* _TASK ITEM_: How does the data below read from its first line through the line containing "(opField w = 0x16 →"? Print those lines exactly.

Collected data
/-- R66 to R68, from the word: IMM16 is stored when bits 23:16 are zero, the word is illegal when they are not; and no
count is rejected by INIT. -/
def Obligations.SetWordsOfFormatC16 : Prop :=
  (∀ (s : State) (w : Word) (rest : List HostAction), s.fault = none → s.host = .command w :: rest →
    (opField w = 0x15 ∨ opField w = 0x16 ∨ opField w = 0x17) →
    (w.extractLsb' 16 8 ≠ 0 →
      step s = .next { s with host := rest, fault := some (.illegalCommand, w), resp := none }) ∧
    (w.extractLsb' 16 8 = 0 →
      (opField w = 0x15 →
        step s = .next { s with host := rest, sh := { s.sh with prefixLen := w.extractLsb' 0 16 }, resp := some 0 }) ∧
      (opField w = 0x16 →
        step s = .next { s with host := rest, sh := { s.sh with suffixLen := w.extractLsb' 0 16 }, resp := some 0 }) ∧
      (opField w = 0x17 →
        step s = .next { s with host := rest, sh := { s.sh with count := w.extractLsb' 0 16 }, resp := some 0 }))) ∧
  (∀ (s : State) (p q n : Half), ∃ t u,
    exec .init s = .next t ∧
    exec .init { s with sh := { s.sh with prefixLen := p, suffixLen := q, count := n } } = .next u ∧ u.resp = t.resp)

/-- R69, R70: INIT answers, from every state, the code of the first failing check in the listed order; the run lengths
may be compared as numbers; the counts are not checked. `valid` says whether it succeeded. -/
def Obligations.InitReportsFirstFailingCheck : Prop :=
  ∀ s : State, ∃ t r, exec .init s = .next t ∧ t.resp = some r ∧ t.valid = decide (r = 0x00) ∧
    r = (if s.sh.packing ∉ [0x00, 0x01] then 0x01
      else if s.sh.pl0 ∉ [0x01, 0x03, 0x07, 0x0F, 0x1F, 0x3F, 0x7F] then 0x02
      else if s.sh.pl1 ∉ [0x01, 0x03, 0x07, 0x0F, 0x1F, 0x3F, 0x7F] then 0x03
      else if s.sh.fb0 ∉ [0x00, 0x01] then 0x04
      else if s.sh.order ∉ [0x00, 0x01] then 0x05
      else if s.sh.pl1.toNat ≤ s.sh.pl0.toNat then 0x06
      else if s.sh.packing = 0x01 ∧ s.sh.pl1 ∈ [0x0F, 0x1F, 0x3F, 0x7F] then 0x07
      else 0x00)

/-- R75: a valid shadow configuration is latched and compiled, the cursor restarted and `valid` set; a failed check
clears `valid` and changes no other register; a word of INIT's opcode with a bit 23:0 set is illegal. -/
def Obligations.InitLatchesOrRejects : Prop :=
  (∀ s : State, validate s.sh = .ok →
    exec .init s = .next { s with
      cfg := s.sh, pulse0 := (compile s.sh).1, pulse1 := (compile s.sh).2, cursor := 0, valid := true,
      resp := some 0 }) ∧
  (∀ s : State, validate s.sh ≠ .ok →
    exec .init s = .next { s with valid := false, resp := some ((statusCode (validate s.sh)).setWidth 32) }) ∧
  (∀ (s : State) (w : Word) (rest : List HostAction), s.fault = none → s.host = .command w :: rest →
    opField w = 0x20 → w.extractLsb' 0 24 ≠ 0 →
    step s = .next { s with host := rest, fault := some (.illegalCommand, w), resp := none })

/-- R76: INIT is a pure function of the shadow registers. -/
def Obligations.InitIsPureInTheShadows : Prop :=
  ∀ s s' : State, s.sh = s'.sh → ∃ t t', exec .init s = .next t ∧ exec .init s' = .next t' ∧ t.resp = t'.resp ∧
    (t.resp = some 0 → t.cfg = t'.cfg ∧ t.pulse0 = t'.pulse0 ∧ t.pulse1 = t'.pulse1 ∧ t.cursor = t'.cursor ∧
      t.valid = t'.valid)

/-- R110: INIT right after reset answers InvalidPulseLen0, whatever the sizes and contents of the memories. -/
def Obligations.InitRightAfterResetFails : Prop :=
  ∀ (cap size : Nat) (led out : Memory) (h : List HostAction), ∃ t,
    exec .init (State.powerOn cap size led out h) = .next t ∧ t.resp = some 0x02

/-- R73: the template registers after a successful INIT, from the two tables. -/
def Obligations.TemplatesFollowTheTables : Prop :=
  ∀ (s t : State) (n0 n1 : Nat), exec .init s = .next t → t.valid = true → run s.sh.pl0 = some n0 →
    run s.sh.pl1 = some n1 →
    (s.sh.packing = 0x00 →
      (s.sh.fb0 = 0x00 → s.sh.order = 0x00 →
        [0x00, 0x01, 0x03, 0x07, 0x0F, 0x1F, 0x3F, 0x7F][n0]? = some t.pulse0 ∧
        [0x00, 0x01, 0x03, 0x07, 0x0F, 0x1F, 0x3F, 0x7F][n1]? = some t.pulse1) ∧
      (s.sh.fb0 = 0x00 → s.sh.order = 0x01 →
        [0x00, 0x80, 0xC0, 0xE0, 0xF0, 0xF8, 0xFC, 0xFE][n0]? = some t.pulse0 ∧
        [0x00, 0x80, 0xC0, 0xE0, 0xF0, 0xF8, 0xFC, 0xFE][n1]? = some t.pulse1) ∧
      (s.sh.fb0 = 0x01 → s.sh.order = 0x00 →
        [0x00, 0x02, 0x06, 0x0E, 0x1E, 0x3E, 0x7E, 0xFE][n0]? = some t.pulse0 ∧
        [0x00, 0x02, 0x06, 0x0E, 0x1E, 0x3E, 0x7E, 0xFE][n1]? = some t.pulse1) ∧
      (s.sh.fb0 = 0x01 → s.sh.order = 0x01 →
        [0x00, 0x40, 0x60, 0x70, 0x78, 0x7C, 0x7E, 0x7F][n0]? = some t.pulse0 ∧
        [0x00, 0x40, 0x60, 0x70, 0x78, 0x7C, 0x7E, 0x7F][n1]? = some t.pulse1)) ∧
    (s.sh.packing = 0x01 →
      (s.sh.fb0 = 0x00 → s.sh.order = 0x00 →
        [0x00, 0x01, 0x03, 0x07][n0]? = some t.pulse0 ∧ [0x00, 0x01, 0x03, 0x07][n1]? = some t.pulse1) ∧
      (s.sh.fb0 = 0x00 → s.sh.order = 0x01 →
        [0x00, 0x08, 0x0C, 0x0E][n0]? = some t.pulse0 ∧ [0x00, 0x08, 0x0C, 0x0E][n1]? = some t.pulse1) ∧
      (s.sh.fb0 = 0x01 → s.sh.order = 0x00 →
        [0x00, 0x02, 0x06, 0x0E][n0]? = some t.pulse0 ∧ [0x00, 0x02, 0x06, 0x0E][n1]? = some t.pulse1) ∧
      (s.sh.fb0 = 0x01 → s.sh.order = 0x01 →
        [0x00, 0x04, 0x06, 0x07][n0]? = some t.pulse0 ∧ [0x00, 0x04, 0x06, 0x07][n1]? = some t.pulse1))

* _SOLUTION TO THIS PROBLEM_:
/-- R66 to R68, from the word: IMM16 is stored when bits 23:16 are zero, the word is illegal when they are not; and no
count is rejected by INIT. -/
def Obligations.SetWordsOfFormatC16 : Prop :=
  (∀ (s : State) (w : Word) (rest : List HostAction), s.fault = none → s.host = .command w :: rest →
    (opField w = 0x15 ∨ opField w = 0x16 ∨ opField w = 0x17) →
    (w.extractLsb' 16 8 ≠ 0 →
      step s = .next { s with host := rest, fault := some (.illegalCommand, w), resp := none }) ∧
    (w.extractLsb' 16 8 = 0 →
      (opField w = 0x15 →
        step s = .next { s with host := rest, sh := { s.sh with prefixLen := w.extractLsb' 0 16 }, resp := some 0 }) ∧
      (opField w = 0x16 →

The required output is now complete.